Seiya Kawashima Thu, 02 Jul 2015 13:47:18 -0700

Hi,

First of all, thank you for the great Unicode library in C. Recently I've been 
using the library intensively.


During my experiments with libunistring-0.9.5, I've found an error in 
u-strtok.h as below. The lines starting with "////" are my changes.

  /* Move past the token. */
  {
    UNIT *token_end = U_STRPBRK (str, delim);
    if (token_end)
      {
        /* NUL-terminate the token.  */
        *token_end = 0;
        *ptr = token_end + 1;
        //// These lines should be something like below.
        //// *ptr = token_end + (sizeof(uint8_t) * u8_strmblen(token_end));
       ////  *token_end = 0;
      }
    else
      *ptr = NULL;
  }

So the original code tries to start the next search without checking how many 
bytes are actually taken by a matched delimiter but assuming 1 by "token_end + 
1". When the delimiter takes more than one UNIT such as a delimiter in 
Japanese, this assumption fails and starts the next search from an invalid 
location which is in the middle of a Unicode character.

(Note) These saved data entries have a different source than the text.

/-- R378, R383, R384: the oldest trap without a record takes the lowest index that is not open and its record is written; a delivered record takes a handler
frame and one token with its delivery word; one that escalates takes STATE 2 and the host is told. That a handler frame's parent and its GEN are 0 is
the model's choice (log entry 67). -/
def Obligations.TrapsRecordedAndDelivered : Prop :=
  ∀ (s : State) (asid : Nat) (x : Ctx), s.ctx asid = some x →
    (∀ r i, x.traps.find? (fun q => q.index == none) = some r → firstFree (x.traps.filterMap TrapRec.index) 0 x.cr.trapn = some i →
      i < x.cr.trapn ∧ (∀ q ∈ x.traps, q.index ≠ some i) ∧ (∀ j < i, ∃ q ∈ x.traps, q.index = some j) ∧
        exec (.trapRecordWrite asid) s = .next ((s.modCtx asid fun y =>
          { y with traps := mapFirst (fun q => q.index == none) (fun _ => { r with index := some i }) y.traps }).publishRec asid
            { r with index := some i })) ∧
    (∀ r d i, x.traps.find? (fun q => q.waiting && x.escCode q == 0) = some r → x.cr.frozen = false → x.dry = .none → 0 < x.pool.hfree →
      x.lowestFree 1 (x.pool.nframes - 1) = some i → x.vector r.trap.cls = some d →
        let s1 := s.liveFrame asid i
          { share := .handler, depth := 0, parent := 0, pgen := 0, rettag := none, gsize := 0, rank := 0 }
        let s2 := s1.setFrame asid i { ((s1.ctx asid).map fun y => y.frame i).getD Frame.blank with record := r.index }
        let s3 := s2.modTraps asid (fun q => q.index == r.index) fun q => { q with pending := false }
        let word : Word64 :=
          0#13 ++ BitVec.ofNat 3 r.kind ++ r.gen ++ BitVec.ofNat 12 r.frame ++ BitVec.ofNat 8 r.trap.code ++ BitVec.ofNat 8 r.trap.cls ++
            BitVec.ofNat 16 (r.index.getD 0)
        exec (.trapDelivery asid) s =
          .next (s3.send { asid := asid, cell := 0, slot := 0, cgen := x.cgen, inj := true } (s3.childTag asid i) (.scalar word false false)
            [d])) ∧
    (x.cr.frozen = true ∨ x.dry ≠ .none ∨ x.pool.hfree = 0 → exec (.trapDelivery asid) s = .next s) ∧
    (∀ r, x.traps.find? (fun q => q.waiting && x.escCode q != 0) = some r → x.cr.frozen = false →
      let i := r.index.getD 0
      let s1 := s.setRecord asid i { r with st := .escalated, pending := false, esc := x.escCode r }
      exec (.handlerFault asid) s = .next { s1 with posts := s1.posts ++
        [{ fn := .vdev x.cr.vdev, id := 0, status := 0, cmd := 0x80,
           values := [BitVec.ofNat 64 (i + asid * 2 ^ 16 + x.escCode r * 2 ^ 32)], token := none, asid := none, done := true,
           waits := [] }] })

/-- R103, R361, R362, R365, R389: a finished walk fills the TLBs, or logs the poisoned line it met and tells its waiters the fault; a finished sweep frees its
frame with the next GEN and counts it, and the end of frame 0's sweep completes the launch. The model's choices: which waiter's cell and slot the poison
log names (log entry 38), and that frame 0's sweep ends after the others and after what a handler frame still does (log entry 67). -/
def Obligations.WalksAndSweepsEnd : Prop :=
  (∀ (s : State) (n : Nat) (w : Walk), s.walks[n]? = some w →
    (w.claim.isSome = true → exec (.pageWalkDone n) s = .next s) ∧
    (w.claim = none → ∀ e, s.walkNow w.asid w.va = .install e →
      exec (.pageWalkDone n) s = .next ((s.tlbFill w.die (w.waiters.map Prod.fst) e).endWalk w)) ∧
    (w.claim = none → ∀ cls code fz line, s.walkNow w.asid w.va = .fault cls code fz line →
      (fz = none ∨ ∀ p ∈ w.waiters, ∀ x, (s.cell p.1).findSet p.2 = some x → x.isPref = false) →
      let who := w.waiters.headD (0, 0)
      let s1 := match line with
        | some a => s.logPoison w.asid a who.1 ((((s.cell who.1).findSet who.2).map FSet.slot).getD 0) 3
        | none => s
      let tell (st : State) (p : Nat × Nat) : State := if ((st.cell p.1).findSet p.2).isNone then st
        else st.modCell p.1 fun c => c.modSet p.2 fun x =>
          { x with faults := { va := w.va / 2 ^ 16, cls := cls, code := code, freeze := fz } :: x.faults, hold := none }
      exec (.pageWalkDone n) s = .next ((w.waiters.foldl tell s1).endWalk w))) ∧
  ∀ (s : State) (asid i : Nat) (x : Ctx) (w : Sweep), s.ctx asid = some x → x.sweeps.find? (fun v => v.frame == i) = some w →
    let acts (j : Nat) (fr : Frame) : Prop := fr.src = .handler ∧ fr.st = .live ∧ s.frameActs asid j fr.gen (fun _ _ => true) = true
    let waits := s.sweeping asid i w.gen = true ∨ (i = 0 ∧ ((∃ v ∈ x.sweeps, v.frame ≠ 0) ∨ ∃ p ∈ x.frames, acts p.1 p.2))
    (waits → exec (.sweepComplete asid i) s = .next s) ∧
    (¬ waits → ∃ t y, exec (.sweepComplete asid i) s = .next t ∧ t.ctx asid = some y ∧
      (y.frame i).st = .free ∧ (y.frame i).gen = (x.frame i).gen + 1 ∧ y.pool.sweeps = x.pool.sweeps + 1 ∧
      (∀ j, j ≠ i → (y.frame j).st = (x.frame j).st ∧ (y.frame j).gen = (x.frame j).gen) ∧
      y.sweeps = x.sweeps.filter (fun v => v.frame != i) ∧
      (i = 0 → ∀ l, x.running = some l → y.running = none ∧
        ∃ p ∈ t.posts, p.fn = l.cmd.fn ∧ p.id = l.cmd.id ∧ p.status = 0 ∧ p.cmd = 0x12 ∧
          p.values = [(x.frame i).flags.zeroExtend 64] ∧ p.done = true))

/-! ### Launch, drydown, sillage -/

/-- R74, R75, R150: the oldest queued launch waits for frame 0; an image that fails a check is LOAD_REJECT, status 4, and changes no graph; a resident graph,
or the image, whose signatures or policy come before its segments, loaded segment by segment, then makes frame 0 LIVE and sends the argument to the entry's ports,
once every write of DATA to another device has been performed there; a write that is refused, or is not answered in 2 ms, is LOAD_REJECT too (R328). What loads
an image waits for its turn among the plane operations (R153); what is resident waits for frame 0 alone. The model's choices: which image is resident, and what
becomes of a load whose write fails (log entries 41 and 92); frame 0's PARENT is 0 (log entry 67); the image's own capabilities govern its words (log entry 82), an unsigned image that fails in
its last step sets UNSIGNED all the same (log entry 84), and a resident image's entry is read again (log entry 85). -/
def Obligations.LaunchApplied : Prop :=
  ∀ (s : State) (asid : Nat) (x : Ctx) (l : LaunchReq) (rest : List LaunchReq), s.ctx asid = some x → x.launches = l :: rest →
    let ready := (x.frame 0).st = .free ∧ x.cr.frozen = false ∧ x.dry = .none ∧ (.launch ∈ x.planeOps → x.planeOps.head? = some .launch)
    let fresh := ready ∧ l.ports = none
    let asks (y : Ctx) : Ctx := if y.planeOps.contains .launch then y else { y with planeOps := y.planeOps ++ [.launch] }
    let rejected (st : State) : State :=
      (st.modCtx asid fun y => { y with launches := y.launches.tail, planeOps := y.planeOps.filter (· != .launch) }).complete
        l.cmd 0x12 4 0
    let started (st : State) (ds : List Dest) (u : State) : Prop :=
      let s1 := st.modCtx asid fun y => { y with launches := y.launches.tail, running := some { l with ports := none }, pool := { y.pool with maxd := 0 }
                                                 planeOps := y.planeOps.filter (· != .launch) }
      let s2 := s1.liveFrame asid 0
        { share := .root, depth := 0, parent := 0, pgen := 0, rettag := none, gsize := 0, rank := 0 }
      ∃ y, s2.ctx asid = some y ∧
        u = (s2.send { asid := asid, cell := 0, slot := 0, cgen := y.cgen, inj := true } (frameTag (y.frame 0).gen 0)
          (.scalar l.arg false false) ds).progress asid
    let mine (p : FarPage) : Bool := p.asid == asid && p.leaf.isNone && !p.gone
    let answered (st : State) : State := { st with
      farPages := (st.farPages.map fun p => if mine p then { p with gone := true } else p).filter fun p => !(p.gone && p.left.isEmpty) }
    let open' (st : State) (p : FarPage) : Prop := p.late = false ∧ p.left ≠ [] ∧ st.dev.time < p.deadline
    let good (p : FarPage) : Prop := p.refused = false ∧ p.late = false ∧ p.left = []
    let loaded (st : State) (id : BitVec 128) (ds : List Dest) (u : State) : Prop :=
      ((∃ p ∈ st.farPages, mine p = true ∧ open' st p) →
        u = st.modCtx asid fun y => { y with launches := { l with ports := some (id, ds) } :: y.launches.tail }) ∧
      ((∀ p ∈ st.farPages, mine p = true → ¬ open' st p) →
        ((∃ p ∈ st.farPages, mine p = true ∧ ¬ good p) → u = rejected (answered st)) ∧
        ((∀ p ∈ st.farPages, mine p = true → good p) → started ((answered st).setImage asid id) ds u))
    (¬ ready → exec (.launchApply asid) s = .next s) ∧
    (ready → ∀ id ds, l.ports = some (id, ds) → ∃ u, exec (.launchApply asid) s = .next u ∧ loaded s id ds u) ∧
    (fresh → ∀ s1, s.readHeader asid = .bad s1 → exec (.launchApply asid) s = .next (rejected s1)) ∧
    (fresh → ∀ s1 table h, s.readHeader asid = .ok s1 (table, h) → h.ok x.cr.imagesize = false →
      exec (.launchApply asid) s = .next (rejected s1)) ∧
    (fresh → ∀ s1 table h s2 segs d ds, s.readHeader asid = .ok s1 (table, h) → h.ok x.cr.imagesize = true → x.resident h = true →
      State.readSegs asid (h.segs.filter fun e => e.typ == tENTRY) s1 = .ok s2 segs → entriesOf 0 segs = some (d :: ds) →
      (s2.ctx asid).isSome → ∃ u, exec (.launchApply asid) s = .next u ∧ started s2 (d :: ds) u) ∧
    (fresh → ∀ s1 table h v s2 sig allowed, s.readHeader asid = .ok s1 (table, h) → h.ok x.cr.imagesize = true →
      x.resident h = false → (x.planeOps ≠ [] → .launch ∉ x.planeOps → exec (.launchApply asid) s =
        .next (s1.modCtx asid asks)) ∧
      (x.planeOps = [] ∨ .launch ∈ x.planeOps → look x.cr.vdev s1.vdevs = some v →
      let queued := s1.modCtx asid asks
      (h.unsigned = true ∧ s2 = queued ∧ allowed = v.unsignedOk) ∨
        (h.unsigned = false ∧ queued.readImage asid h.sigoff 3392 = .ok s2 sig ∧ allowed = verified v table sig) →
        (allowed = false → exec (.launchApply asid) s = .next (rejected s2)) ∧
        (∀ s3, allowed = true → State.readSegs asid h.segs s2 = .bad s3 → exec (.launchApply asid) s = .next (rejected s3)) ∧
        ∀ s3 segs, allowed = true → State.readSegs asid h.segs s2 = .ok s3 segs →
          (s3.loadPlan x segs = none → exec (.launchApply asid) s = .next (rejected s3)) ∧
          ∀ p, s3.loadPlan x segs = some p →
            (∀ s4, State.checkData asid p.work s3 = .bad s4 → exec (.launchApply asid) s = .next (rejected s4)) ∧
            ∀ s4 s5 done, State.checkData asid p.work s3 = .ok s4 () →
              State.applySegs asid x p.work (s4.beforeLoad asid x h.segs) = (done, s5) → (s5.ctx asid).isSome →
                let s6 := (s5.modCtx asid fun y => { y with par := { y.par with
                  unsigned := y.par.unsigned || h.unsigned } }).publishRecord asid
                (done = false → exec (.launchApply asid) s = .next (rejected (answered s6))) ∧
                  (done = true → ∃ u, exec (.launchApply asid) s = .next u ∧ loaded s6 (BitVec.ofNat 128 (leNat h.imageid)) p.entry u)))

To solve the issue, one can define U_STRMBLEN with u8_strmblen,u16_strmblen and 
u32_strmblen accordingly and call it like *ptr = token_end + (sizeof(UNIT) * 
U_STRMBLEN(token_end)) instead of *ptr = token_end + 1.

I've checked the source code and git log but could not find the relevant 
changes. However, if I've missed the change or misunderstood the logic and if 
it works as expected as it is, please discard this email.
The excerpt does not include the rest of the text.